Случилось так, что произошли у нас некоторые неполадки с тренировками на центрифуге. Были на то и объективные, и субъективные причины. Надо было экстренно исправлять положение. Первыми забили тревогу коммунисты. Вначале на заседании бюро, а потом на партийном собрании они дали решительный отпор тем, кто был виновен в неполадках и высказывал неправильные взгляды на эти тренировки. Пришлось принимать «хину» и ответственным за тренировки — Владимиру Васильевичу и Григорию Федуловичу. Оба они добросовестные работники, но на первых порах не учли некоторых особенностей работы, — а это и привело к ряду неполадок в тренировках на центрифуге.
Кое-кому из своей среды летчики указали на недостаточно серьезное и малостарательное отношение к тренировкам и занятиям. На одном из партийных собраний поднялся Павел:
— Товарищи, что же это получается? Люди мы серьезные, сознательные, беспредельно любим свое дело, на все идем по доброй воле, а то и дело приходится нам напоминания различные делать… Вот Алексей. Тяга у него к искусству. Рисует он хорошо. Но армейскую форму одежды нельзя нарушать даже художнику… Или взять Гагарина. Вчера вечером преподаватель читает лекцию, а он сидит с приятелем чуть ли не в обнимку… Того и жди, что кто-либо станет на занятиях вести «морской бой»… Подмечая недостатки других и требуя от всех лучшего отношения к нашему общему делу, давайте, друзья, стараться быть во всем образцовыми. Стараться быть примером дисциплинированности, организованности, сознательности. Надо самим за себя серьезно взяться.
Павла поддержали другие.
Получил по заслугам и Титов. У него появилась было личная точка зрения на тренировочный бег… Он считал, что бег — лишенная смысла затея, и потому относился к нему без энтузиазма. Другие попали под огонь критики за нарушения распорядка дня и «мелкие» провинности.
Но не только на собраниях кипели страсти. Чаще случалось так, что группа не ждала плановых заседаний. Горячие, по-настоящему партийные разговоры той дело возникали в перерывах между занятиями, по пути в столовую или на спортплощадку, в автобусе, отправлявшемся куда-нибудь на завод или в институт. Говорили прямо, честно.
Как-то с космонавтами, отправлявшимися в автобусе ка очередные тренировки, ехал ведущий врач, член партбюро — Андрей Викторович. Гагарин подсел поближе к нему и предложил:
— А не провести ли нам летучее партийное собрание, Андрей Викторович?
— Какое-такое собрание в дороге? — переспросил тот.
— Можно и не в дороге. Давайте после занятий останемся всей группой и обсудим…

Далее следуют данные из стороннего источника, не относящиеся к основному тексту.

-- ==== Sys2Proof/Machine/Line.lean ====
section
/-! DEFINITION. The downstream frame on the line (R54 to R56, R60): its layout in codewords, its bytes, AES in counter mode. What the
standards of the two modes fix is taken from Config. -/

namespace Sys2Proof.Machine

/-! ### The layout of the frame (R55) -/

/-- Codewords of one length: how many, their bits, their data bits. -/
structure CodeRun where
  count : Nat
  bits : Nat
  data : Nat
deriving DecidableEq, Repr

/-- The codewords that follow the PSBd of 192 bits: LDPC (17280, 14592) with a shortened last one, or RS(248, 216). -/
def codeRuns (xgs : Bool) : List CodeRun := if xgs then [⟨627, 1984, 1728⟩] else [⟨359, 17280, 14592⟩, ⟨1, 17088, 14400⟩]

/-- Bits of a frame. -/
def frameBits (xgs : Bool) : Nat := 192 + ((codeRuns xgs).map (fun c => c.count * c.bits)).sum

/-- Bytes of the FS frame that the codewords carry. -/
def fsBytes (xgs : Bool) : Nat := ((codeRuns xgs).map (fun c => c.count * c.data)).sum / 8

/-! ### AES in counter mode (R60, R63) -/

/-- A block's 16 bytes, most significant first. -/
def blockBytes (b : Nat) : List Byte := (List.range 16).map (fun i => BitVec.ofNat 8 (b / 2 ^ (8 * (15 - i))))

/-- Data under a key with the counter blocks given: the same operation encrypts and decrypts. -/
def aesCtr (key : Nat) (ctr : Nat → Nat) (data : List Byte) : List Byte :=
  let stream := (List.range ((data.length + 15) / 16)).flatMap (fun i => blockBytes (Config.aes key (ctr i)))
  List.zipWith (· ^^^ ·) data stream

/-! ### The bytes of the frame (R54 to R56) -/

/-- A 51-bit structure of the PSBd with its 13-bit HEC. -/
def withHec (v : Nat) : Nat := v % 2 ^ 51 * 2 ^ 13 + Config.hec (v % 2 ^ 51) % 2 ^ 13

/-- The PSBd of a frame. -/
def psbdOf (xgs : Bool) (sfc ponId : Nat) : Psbd := ⟨Config.psync xgs, withHec sfc, withHec ponId⟩

/-- The BWmap (R56): each structure in 8 bytes as it was sealed, the windows' after them. Where the windows stand the spec does not
say. (DESIGN CHOICE, unsafe: log entry 133.) -/
def mapBytes (xgs : Bool) (m : Option MapRec) : List Byte :=
  match m with
  | none => []
  | some m => m.structs.flatMap (fun c => Config.mapEntry xgs c.allocId c.unitStart c.unitLen c.dbru c.ploamu (b2n c.short))
    ++ m.wins.flatMap (Config.mapWindow xgs)

/-- An XGEM frame on the line (R54): header and payload, padded to a 4-byte multiple. What the pad bytes hold the spec does not say: they
follow the payload in clear. (DESIGN CHOICE, unsafe: log entry 133.) -/
def XFrame.bytes (xgs : Bool) (x : XFrame) : List Byte :=
  Config.xgemHeader xgs x.portId x.keyIndex x.data.length x.last ++ x.data
    ++ List.replicate ((4 - x.data.length % 4) % 4) (Config.padByte xgs)

/-- The XGEM frames from byte a of the FS frame to byte b, idle frames between them. -/
def xgemBytes (xgs : Bool) (b : Nat) : Nat → List XFrame → List Byte
  | a, [] => Config.xgemIdle xgs (b - a)
  | a, x :: t => Config.xgemIdle xgs (x.at_ - a) ++ x.bytes xgs ++ xgemBytes xgs b (x.at_ + 8 + (x.data.length + 3) / 4 * 4) t

/-- The FS frame: HLend, BWmap, PLOAM partition, XGEM frames, FS trailer (R56). -/
def DsFrame.fs (f : DsFrame) : List Byte :=
  let n := match f.map with
    | some m => m.structs.length + m.wins.length
    | none => 0
  let head := Config.hlend f.xgs n f.ploam.length ++ mapBytes f.xgs f.map
    ++ f.ploam.flatMap (Config.ploamBytes f.xgs)
  let body := head ++ xgemBytes f.xgs (fsBytes f.xgs - 4) (4 + 8 * n + 48 * f.ploam.length) f.body
  body ++ Config.fsTrailer f.xgs body

/-- n codewords of d data bytes each cut from the front of the data. -/
def codewords (xgs : Bool) (d : Nat) : Nat → List Byte → List Byte
  | 0, _ => []
  | n + 1, bs => bs.take d ++ Config.fecCheck xgs (bs.take d) ++ codewords xgs d n (bs.drop d)

/-- The codewords of the FS frame in their order. -/
def codeAll (xgs : Bool) : List CodeRun → List Byte → List Byte
  | [], _ => []
  | c :: t, bs => codewords xgs (c.data / 8) c.count bs ++ codeAll xgs t (bs.drop (c.count * (c.data / 8)))

/-- A 64-bit number's bytes, most significant first. -/
def bytes64 (v : Nat) : List Byte := (List.range 8).map (fun i => BitVec.ofNat 8 (v / 2 ^ (8 * (7 - i))))

/-- The frame as it goes on the line: the PSBd, then the scrambled codewords. -/
def DsFrame.line (f : DsFrame) : List Byte :=
  bytes64 f.psbd.psync ++ bytes64 f.psbd.sfc ++ bytes64 f.psbd.ponId
    ++ Config.scramble f.xgs f.sfc (codeAll f.xgs (codeRuns f.xgs) f.fs)

end Sys2Proof.Machine
end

— А что обсуждать? — спрашивал член партбюро.
— Да вот, стал известен досадный случай невнимательности к человеку.
И Юрий объяснил. К одному нашему сотруднику, очень скромному и трудолюбивому, несправедливо отнеслись хозяйственники. Все это осталось никому не известным. Космонавты узнали об этом и решили исправить ошибку, помочь товарищу по работе.
Андрей Викторович возьми да и скажи:
— Я думаю с этим делом мы без собрания, и так разберемся…

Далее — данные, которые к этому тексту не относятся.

/-- GLB_TALLY_CFG.threshold, 0 acting as 1. -/
def State.threshold (s : State) : Nat := max 1 (s.rd F.GLB_TALLY_CFG_threshold)

/-- A fault of an element (R45, R46, R49): counted, judged, reported; a lasting one fences the element. The answer's
second part says that this fault fenced it, so that its block takes the consequent action of R46. -/
def State.faultAt (s : State) (e : Elem) (hard : Bool) (cause : Nat) : State × Bool :=
  let t := s.tally e
  if t.fenced then (s, false)
  else
    let t := if hard then t else t.hit
    let lasting := hard || t.total ≥ s.threshold
    let arg := e.kind * 2 ^ 28 + (if hard then 15 else cause) * 2 ^ 24 + sat 0xFF t.total * 2 ^ 16 + e.detail
    let s := { s with tal := s.tal.set {} e.key { t with fenced := lasting } }
    if lasting then
      ((s.raise e.block e.inst 0xFF02 arg).raiseNext e.block e.inst 0xFF03 (e.kind * 2 ^ 28 + e.detail), true)
    else (s.raise e.block e.inst 0xFF01 arg, false)

/-- A fence cleared by its repair: the tally starts again from 0 (R46, R49). -/
def State.fenceClear (s : State) (e : Elem) : State :=
  if s.fenced e then
    { s with tal := s.tal.set {} e.key {} }.raise e.block e.inst 0xFF04 (e.kind * 2 ^ 28 + e.detail)
  else { s with tal := s.tal.set {} e.key {} }

/-! ### Generations (R27 to R34) -/

/-- The number of a staged object in the table of generations. -/
def objNo : GenObj → Nat
  | .parse => 0 | .rules => 1 | .grant => 2 | .gates => 3 | .shapers => 4

def State.gen (s : State) (o : GenObj) : Gen := s.gens.get {} (objNo o)

def State.setGen (s : State) (o : GenObj) (g : Gen) : State := { s with gens := s.gens.set {} (objNo o) g }

/-- Something has been staged for the object since its last commit (R34). -/
def State.stage (s : State) (o : GenObj) : State := s.setGen o { s.gen o with staged := true }

/-- A commit: refused with 1, 2 or 3 in that order, else the next generation stands and the old one retires
(R30, R34). authOk is asked only of a commit with no other cause for refusal; the second part says it was accepted. -/
def State.commit (s : State) (o : GenObj) (authOk : Bool) : State × Bool :=
  let g := s.gen o
  if g.ret.isSome then (s.setGen o { g with status := 1 }, false)
  else if !g.staged then (s.setGen o { g with status := 2 }, false)
  else if !authOk then (s.setGen o { g with status := 3 }, false)
  else (s.setGen o { cur := (g.cur + 1) % 16, ret := some g.cur, status := 0, staged := false, at_ := s.ts.run, slow := false }, true)

/-! ### Trees (R71 to R74) -/

/-- The even port of a port's companion pair. -/
def evenOf (p : Nat) : Nat := p / 2 * 2

/-- The port belongs to a companion pair: pair_en of the even port, while feature 1 is accepted (R71). -/
def State.paired (s : State) (p : Nat) : Bool := s.feat 1 && s.on F.TP_CTRL_pair_en (evenOf p)

/-- The pair shares one upstream time line (R74, R161). -/
def State.sharedUs (s : State) (p : Nat) : Bool := s.paired p && s.on F.TP_CTRL_pair_us_shared (evenOf p)

/-- The tree whose pitch builds the map of port p (R161). -/
def State.pitchTree (s : State) (p : Nat) : Nat := if s.sharedUs p then evenOf p else p

/-- The ports of a port's tree (R73). -/
def State.treePorts (s : State) (p : Nat) : List Nat := if s.paired p then [evenOf p, evenOf p + 1] else [p]

/-- The number of a port's tree: the even port of a pair, else the port. -/
def State.treeNo (s : State) (p : Nat) : Nat := if s.paired p then evenOf p else p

— Как так «я думаю без собрания разберемся»?! — в один голос воскликнули ребята. — А как же мы собираемся проводить воспитание наших коммунистов? На одних призывах или на конкретных примерах? Сегодня этот случай, завтра может произойти другой.
Собрание-таки состоялось. Правда восторжествовала, и кое-кто «намотал себе на ус» этот урок.

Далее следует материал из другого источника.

def execGrantQadd (p : Port) (d a b : G4) (s : State) : Res :=
  act s (·.grantAlu p 0x1C d a b fun x u v =>
    let t := u + v
    let w := if x.qpf ≤ t then t - x.qpf else t
    ⟨w % 2 ^ 18, some (decide (x.qpf ≤ t)), some (decide (x.qpf ≤ w))⟩)
def execGrantQsub (p : Port) (d a b : G4) (s : State) : Res :=
  act s (·.grantAlu p 0x1D d a b fun x u v =>
    let t : Int := (u : Int) - v
    let w : Int := if t < 0 then t + x.qpf else t
    ⟨wrapTo 18 w, some (decide (t < 0)), some (decide (w < 0) || decide ((x.qpf : Int) ≤ w))⟩)
def execGrantNsq (p : Port) (d a : G4) (s : State) : Res :=
  act s (·.grantAlu p 0x1E d a 0 fun x u _ => ⟨u * x.qpf / 125000, none, none⟩)
def execGrantQns (p : Port) (d a : G4) (s : State) : Res :=
  act s (·.grantAlu p 0x1F d a 0 fun x u _ =>
    let t := u * 125000 / x.qpf
    if 0x3FFFF < t then ⟨0x3FFFF, none, some true⟩ else ⟨t, none, some false⟩)

/-! ### Data store -/

def execGrantLd (p : Port) (d a : G4) (imm : GWord) (mem : Option RowRead) (s : State) : Res :=
  act s fun s => s.grantLoad p (gX 0x20 d a imm) mem fun x => do
    let i ← dsAddr (x.g a + imm.toNat)
    return x.put d (x.dsRead i)
def execGrantSt (p : Port) (d a : G4) (imm : GWord) (s : State) : Res :=
  act s fun s => s.grant p (gX 0x21 d a imm) fun x => do
    let i ← dsAddr (x.g a + imm.toNat)
    return x.store i (x.g d)
def execGrantLdx (p : Port) (d a b : G4) (mem : Option RowRead) (s : State) : Res :=
  act s fun s => s.grantLoad p (gR 0x22 d a b) mem fun x => do
    let i ← dsAddr (x.g a + x.g b)
    return x.put d (x.dsRead i)
def execGrantStx (p : Port) (d a b : G4) (s : State) : Res :=
  act s fun s => s.grant p (gR 0x23 d a b) fun x => do
    let i ← dsAddr (x.g a + x.g b)
    return x.store i (x.g d)

/-! ### Shared tables (R196 to R199) -/

/-- A read of word w of a row: fault 3 before fault 4, the lower code (R211). hiBits are the bits of the row index that
must be 0. -/
def tableRead (idx hi : Nat) (o : RowOf) (wOk : Bool) (v : Nat) : Except Nat Nat :=
  if hi ≤ idx then .error 3
  else match o with
    | .other => .error 3
    | .none => if wOk then .ok 0 else .error 4
    | .tree => if wOk then .ok v else .error 4

def execGrantTrm (p : Port) (d a w : G4) (s : State) : Res :=
  act s fun s => s.grant p (gR 0x24 d a w) fun x => do
    let t := x.g a
    let v ← tableRead t 16384 (x.termRowOf (t % 16384)) (w.toNat ≤ 3)
      (termWord (x.ctxs.get {} t) (x.pstates.get 0 t) (x.lobis.contains t) w.toNat)
    return x.put d v
def execGrantAlc (p : Port) (d a w : G4) (s : State) : Res :=
  act s fun s => s.grant p (gR 0x25 d a w) fun x => do
    let i := x.g a
    let v ← tableRead i 65536 (x.allocRowOf (i % 65536)) (w.toNat ≤ 7)
      (allocWord (s.feat 5) (x.allocs.get {} i) w.toNat)
    return x.put d v
def execGrantRpt (p : Port) (d a w : G4) (s : State) : Res :=
  act s fun s => s.grant p (gR 0x26 d a w) fun x => do
    let i := x.g a
    let v ← tableRead i 65536 (x.allocRowOf (i % 65536)) (w.toNat ≤ 1)
      (reportWord (x.allocs.get {} i) w.toNat)
    return x.put d v
def execGrantHst (p : Port) (d a k : G4) (s : State) : Res :=
  act s fun s => s.grant p (gR 0x27 d a k) fun x => do
    let i := x.g a
    let v ← tableRead i 65536 (x.allocRowOf (i % 65536)) true
      (if s.feat 5 then histWord (x.allocs.get {} i) k.toNat else 0)
    return x.put d v

/-- A reduction over history words 0 to n of a row. -/
def State.grantHist (s : State) (p : Port) (op : Nat) (d a n : G4) (f : List (Nat × Nat) → Nat) : State :=
  s.grant p (gR op d a n) fun x => do
    let i := x.g a
    let v ← tableRead i 65536 (x.allocRowOf (i % 65536)) true
      (if s.feat 5 then f ((x.allocs.get {} i).hist.take (n.toNat + 1)) else 0)
    return x.alu d ⟨v, none, none⟩

def execGrantHsum (p : Port) (d a n : G4) (s : State) : Res :=
  act s (·.grantHist p 0x28 d a n fun l => (l.map (·.2)).sum)
def execGrantHpeak (p : Port) (d a n : G4) (s : State) : Res :=
  act s (·.grantHist p 0x29 d a n fun l => (l.map (·.2)).foldl max 0)
def execGrantHrsum (p : Port) (d a n : G4) (s : State) : Res :=
  act s (·.grantHist p 0x2A d a n fun l => (l.map (·.1)).sum)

Доктор был в восторге от своих «пациентов». Помню, возвратившись с аэродрома, он рассказывал:
— За свою жизнь я многое перевидал, перечувствовал. Воевал на Халхин-Голе, служил под началом знаменитого Полбина. Вместе с полком дошел до Берлина. Мужественные люди у нас служили. И все же не могу не восхищаться нашими будущими космонавтами. Нет, они пока не совершили ничего героического. Но посмотрите, с каким оптимизмом они трудятся! Жара. Дождь. Темнота. А они шагают на все занятия, будто на прогулку. Веселые, бодрые и, честное слово, по-настоящему красивые. Все ведь — как на подбор. А самочувствие-то какое?! Пульс и дыхание образцовые и до прыжков, и во время падения, и после.